What is being asked »
Reproduce every line in the material below that holds "CsState".

(Records to process Opens)

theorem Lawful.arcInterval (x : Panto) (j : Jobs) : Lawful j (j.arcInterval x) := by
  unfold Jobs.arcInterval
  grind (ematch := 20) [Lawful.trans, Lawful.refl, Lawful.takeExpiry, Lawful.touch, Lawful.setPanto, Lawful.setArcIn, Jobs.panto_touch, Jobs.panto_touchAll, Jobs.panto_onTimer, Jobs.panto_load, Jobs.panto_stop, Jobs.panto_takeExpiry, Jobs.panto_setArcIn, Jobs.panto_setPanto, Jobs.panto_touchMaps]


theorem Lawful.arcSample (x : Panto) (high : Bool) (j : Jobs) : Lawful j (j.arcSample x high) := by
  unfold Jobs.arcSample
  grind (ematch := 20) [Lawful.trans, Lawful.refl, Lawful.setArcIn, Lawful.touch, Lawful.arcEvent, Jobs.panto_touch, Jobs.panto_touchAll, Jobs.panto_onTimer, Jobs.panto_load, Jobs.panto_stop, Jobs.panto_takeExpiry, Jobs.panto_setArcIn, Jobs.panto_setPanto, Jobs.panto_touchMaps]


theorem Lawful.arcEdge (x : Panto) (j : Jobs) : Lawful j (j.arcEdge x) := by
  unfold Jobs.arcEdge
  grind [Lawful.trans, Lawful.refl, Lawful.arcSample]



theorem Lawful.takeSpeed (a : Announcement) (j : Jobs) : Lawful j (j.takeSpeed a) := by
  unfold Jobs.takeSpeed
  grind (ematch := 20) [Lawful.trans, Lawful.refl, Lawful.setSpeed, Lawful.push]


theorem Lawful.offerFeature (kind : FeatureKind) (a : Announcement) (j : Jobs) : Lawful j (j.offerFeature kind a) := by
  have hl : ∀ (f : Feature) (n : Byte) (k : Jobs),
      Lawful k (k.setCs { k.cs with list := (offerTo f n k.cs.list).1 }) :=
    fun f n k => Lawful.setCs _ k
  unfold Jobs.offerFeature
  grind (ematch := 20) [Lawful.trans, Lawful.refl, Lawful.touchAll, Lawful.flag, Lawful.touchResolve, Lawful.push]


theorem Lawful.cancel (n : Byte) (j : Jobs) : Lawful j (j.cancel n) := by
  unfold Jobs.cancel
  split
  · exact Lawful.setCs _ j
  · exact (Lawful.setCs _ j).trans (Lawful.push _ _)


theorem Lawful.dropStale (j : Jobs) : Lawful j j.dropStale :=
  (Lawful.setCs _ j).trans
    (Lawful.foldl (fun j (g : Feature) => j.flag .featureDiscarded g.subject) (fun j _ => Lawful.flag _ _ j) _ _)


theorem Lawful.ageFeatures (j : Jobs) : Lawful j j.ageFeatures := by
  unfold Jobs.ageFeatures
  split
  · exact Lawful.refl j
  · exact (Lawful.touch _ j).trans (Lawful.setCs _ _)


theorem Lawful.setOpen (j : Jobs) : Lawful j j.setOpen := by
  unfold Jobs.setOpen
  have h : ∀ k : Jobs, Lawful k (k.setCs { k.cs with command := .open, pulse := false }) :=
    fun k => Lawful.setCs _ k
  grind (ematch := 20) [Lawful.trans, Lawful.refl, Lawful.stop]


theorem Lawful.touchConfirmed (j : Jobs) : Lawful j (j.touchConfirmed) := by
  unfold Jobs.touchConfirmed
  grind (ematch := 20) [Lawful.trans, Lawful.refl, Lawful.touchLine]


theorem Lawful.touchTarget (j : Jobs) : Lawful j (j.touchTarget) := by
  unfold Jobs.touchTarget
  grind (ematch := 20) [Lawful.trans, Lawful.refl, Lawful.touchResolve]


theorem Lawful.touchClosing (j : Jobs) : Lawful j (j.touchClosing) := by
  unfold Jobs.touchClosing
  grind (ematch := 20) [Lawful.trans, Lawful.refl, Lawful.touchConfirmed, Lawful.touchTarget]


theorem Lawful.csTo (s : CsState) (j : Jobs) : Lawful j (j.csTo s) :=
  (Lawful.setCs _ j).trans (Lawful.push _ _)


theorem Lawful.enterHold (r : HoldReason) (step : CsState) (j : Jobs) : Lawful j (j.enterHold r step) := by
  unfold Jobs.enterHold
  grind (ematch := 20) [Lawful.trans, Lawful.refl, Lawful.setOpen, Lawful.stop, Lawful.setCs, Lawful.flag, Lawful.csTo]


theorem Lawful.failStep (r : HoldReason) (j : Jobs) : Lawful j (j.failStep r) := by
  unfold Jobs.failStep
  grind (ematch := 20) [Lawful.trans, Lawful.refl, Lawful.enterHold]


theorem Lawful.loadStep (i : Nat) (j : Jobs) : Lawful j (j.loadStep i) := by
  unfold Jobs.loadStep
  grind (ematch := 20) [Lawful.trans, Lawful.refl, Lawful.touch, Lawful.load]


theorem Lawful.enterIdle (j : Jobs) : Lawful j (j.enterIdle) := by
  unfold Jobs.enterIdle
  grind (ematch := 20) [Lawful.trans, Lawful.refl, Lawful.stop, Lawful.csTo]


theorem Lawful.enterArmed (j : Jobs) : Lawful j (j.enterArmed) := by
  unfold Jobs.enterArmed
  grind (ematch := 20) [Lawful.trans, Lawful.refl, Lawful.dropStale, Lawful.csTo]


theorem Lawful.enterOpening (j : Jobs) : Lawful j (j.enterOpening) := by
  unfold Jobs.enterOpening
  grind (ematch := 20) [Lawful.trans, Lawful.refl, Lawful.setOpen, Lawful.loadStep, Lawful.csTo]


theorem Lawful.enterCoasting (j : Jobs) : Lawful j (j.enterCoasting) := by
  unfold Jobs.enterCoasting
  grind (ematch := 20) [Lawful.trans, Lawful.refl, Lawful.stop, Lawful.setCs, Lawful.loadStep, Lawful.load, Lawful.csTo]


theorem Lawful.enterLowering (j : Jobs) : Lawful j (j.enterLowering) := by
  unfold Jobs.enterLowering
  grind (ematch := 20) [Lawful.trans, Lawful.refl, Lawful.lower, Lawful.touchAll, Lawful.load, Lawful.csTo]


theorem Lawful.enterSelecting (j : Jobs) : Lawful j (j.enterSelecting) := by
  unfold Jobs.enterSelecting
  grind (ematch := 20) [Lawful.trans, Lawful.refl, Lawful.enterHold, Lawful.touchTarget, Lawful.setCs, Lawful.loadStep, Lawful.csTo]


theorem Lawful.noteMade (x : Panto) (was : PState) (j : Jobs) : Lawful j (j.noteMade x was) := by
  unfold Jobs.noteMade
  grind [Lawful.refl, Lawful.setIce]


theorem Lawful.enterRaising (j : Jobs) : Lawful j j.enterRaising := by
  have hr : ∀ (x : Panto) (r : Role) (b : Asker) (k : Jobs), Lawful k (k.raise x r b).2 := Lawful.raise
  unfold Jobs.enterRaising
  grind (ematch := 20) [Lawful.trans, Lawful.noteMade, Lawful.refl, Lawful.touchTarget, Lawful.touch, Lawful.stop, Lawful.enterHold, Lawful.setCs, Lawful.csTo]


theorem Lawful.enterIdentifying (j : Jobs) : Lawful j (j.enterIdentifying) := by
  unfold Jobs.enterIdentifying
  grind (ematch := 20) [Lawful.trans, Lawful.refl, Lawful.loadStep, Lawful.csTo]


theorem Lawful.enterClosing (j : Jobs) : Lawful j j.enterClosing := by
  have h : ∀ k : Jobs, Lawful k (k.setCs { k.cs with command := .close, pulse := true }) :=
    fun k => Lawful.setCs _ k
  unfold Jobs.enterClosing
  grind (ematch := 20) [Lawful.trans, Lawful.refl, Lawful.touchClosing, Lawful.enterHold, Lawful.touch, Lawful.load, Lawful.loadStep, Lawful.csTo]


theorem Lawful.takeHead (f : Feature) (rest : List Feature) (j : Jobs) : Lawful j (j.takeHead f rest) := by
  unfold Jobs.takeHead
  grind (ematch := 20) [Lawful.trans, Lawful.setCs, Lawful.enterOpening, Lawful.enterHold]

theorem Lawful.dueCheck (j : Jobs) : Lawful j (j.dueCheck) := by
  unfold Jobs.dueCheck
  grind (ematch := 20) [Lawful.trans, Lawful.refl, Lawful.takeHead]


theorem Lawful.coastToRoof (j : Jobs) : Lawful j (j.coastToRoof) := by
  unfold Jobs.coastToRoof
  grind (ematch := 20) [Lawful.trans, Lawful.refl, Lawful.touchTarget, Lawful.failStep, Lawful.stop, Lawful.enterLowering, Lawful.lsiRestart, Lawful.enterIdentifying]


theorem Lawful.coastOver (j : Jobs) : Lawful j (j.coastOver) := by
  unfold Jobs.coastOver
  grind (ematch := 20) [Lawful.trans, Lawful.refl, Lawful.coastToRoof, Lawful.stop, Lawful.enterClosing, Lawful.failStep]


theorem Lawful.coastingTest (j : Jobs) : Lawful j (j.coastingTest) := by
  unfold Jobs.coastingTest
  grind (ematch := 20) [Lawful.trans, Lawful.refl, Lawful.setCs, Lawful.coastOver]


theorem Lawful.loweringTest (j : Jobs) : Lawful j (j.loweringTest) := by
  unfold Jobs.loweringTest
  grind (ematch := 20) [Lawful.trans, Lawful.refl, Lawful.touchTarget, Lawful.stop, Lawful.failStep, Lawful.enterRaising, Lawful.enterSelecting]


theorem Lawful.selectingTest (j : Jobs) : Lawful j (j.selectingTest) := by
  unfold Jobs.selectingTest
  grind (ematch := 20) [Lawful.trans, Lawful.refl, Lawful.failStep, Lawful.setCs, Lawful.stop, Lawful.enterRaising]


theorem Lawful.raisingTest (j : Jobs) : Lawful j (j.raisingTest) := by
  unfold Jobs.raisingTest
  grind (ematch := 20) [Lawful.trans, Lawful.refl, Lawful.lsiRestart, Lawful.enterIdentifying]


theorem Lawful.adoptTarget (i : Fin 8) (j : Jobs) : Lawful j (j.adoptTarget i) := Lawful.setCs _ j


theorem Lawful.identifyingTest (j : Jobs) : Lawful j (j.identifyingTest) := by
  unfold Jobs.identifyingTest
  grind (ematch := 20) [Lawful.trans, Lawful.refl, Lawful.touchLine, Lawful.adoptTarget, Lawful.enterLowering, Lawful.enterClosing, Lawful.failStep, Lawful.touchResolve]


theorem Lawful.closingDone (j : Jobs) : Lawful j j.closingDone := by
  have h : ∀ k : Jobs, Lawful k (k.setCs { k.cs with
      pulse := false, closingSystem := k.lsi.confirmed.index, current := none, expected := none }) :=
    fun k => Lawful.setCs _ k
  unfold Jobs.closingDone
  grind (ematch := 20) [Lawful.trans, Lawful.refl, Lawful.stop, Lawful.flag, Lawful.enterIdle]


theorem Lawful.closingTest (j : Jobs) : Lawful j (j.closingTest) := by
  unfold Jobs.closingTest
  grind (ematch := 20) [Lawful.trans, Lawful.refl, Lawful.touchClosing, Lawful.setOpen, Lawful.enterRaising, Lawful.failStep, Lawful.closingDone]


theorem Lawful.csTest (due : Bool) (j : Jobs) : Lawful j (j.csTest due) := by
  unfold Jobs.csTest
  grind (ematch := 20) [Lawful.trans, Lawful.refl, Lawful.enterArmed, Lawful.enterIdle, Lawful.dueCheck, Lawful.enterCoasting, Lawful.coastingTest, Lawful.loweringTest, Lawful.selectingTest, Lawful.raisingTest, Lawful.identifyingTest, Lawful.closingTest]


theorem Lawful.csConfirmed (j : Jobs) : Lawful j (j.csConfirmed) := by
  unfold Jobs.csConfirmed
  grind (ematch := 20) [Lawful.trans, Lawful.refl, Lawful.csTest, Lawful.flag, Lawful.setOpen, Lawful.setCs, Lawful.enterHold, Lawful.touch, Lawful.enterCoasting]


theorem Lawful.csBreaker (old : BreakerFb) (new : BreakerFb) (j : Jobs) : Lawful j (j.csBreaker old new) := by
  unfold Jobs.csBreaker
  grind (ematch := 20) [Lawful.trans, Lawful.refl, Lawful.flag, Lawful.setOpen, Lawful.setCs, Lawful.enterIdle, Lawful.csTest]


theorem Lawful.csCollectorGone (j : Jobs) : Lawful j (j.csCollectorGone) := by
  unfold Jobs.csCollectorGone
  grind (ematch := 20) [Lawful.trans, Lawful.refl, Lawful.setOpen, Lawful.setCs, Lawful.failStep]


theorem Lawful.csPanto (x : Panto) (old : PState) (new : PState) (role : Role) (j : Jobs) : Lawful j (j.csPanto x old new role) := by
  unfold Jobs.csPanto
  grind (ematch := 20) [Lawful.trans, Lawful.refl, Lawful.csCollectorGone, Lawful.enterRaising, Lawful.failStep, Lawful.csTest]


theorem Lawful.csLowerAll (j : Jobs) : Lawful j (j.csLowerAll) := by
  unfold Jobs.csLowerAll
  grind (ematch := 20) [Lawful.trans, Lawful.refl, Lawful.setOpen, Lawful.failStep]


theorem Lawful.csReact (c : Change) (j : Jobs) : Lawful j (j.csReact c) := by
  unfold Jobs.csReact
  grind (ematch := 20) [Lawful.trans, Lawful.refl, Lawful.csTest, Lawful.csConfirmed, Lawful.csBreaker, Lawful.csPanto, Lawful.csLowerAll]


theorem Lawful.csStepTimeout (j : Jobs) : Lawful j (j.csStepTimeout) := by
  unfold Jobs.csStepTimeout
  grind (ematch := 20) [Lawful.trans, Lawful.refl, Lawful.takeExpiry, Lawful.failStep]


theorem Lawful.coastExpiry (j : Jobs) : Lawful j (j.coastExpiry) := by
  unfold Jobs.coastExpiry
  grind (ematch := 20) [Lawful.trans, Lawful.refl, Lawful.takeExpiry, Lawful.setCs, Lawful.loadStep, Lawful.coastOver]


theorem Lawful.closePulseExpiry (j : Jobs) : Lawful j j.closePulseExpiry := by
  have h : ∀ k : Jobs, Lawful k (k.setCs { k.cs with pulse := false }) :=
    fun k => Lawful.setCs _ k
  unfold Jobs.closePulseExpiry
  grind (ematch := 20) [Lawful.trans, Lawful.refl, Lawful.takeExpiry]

(Records to process Closes)

Result of the task »
theorem Lawful.csTo (s : CsState) (j : Jobs) : Lawful j (j.csTo s) :=
theorem Lawful.enterHold (r : HoldReason) (step : CsState) (j : Jobs) : Lawful j (j.enterHold r step) := by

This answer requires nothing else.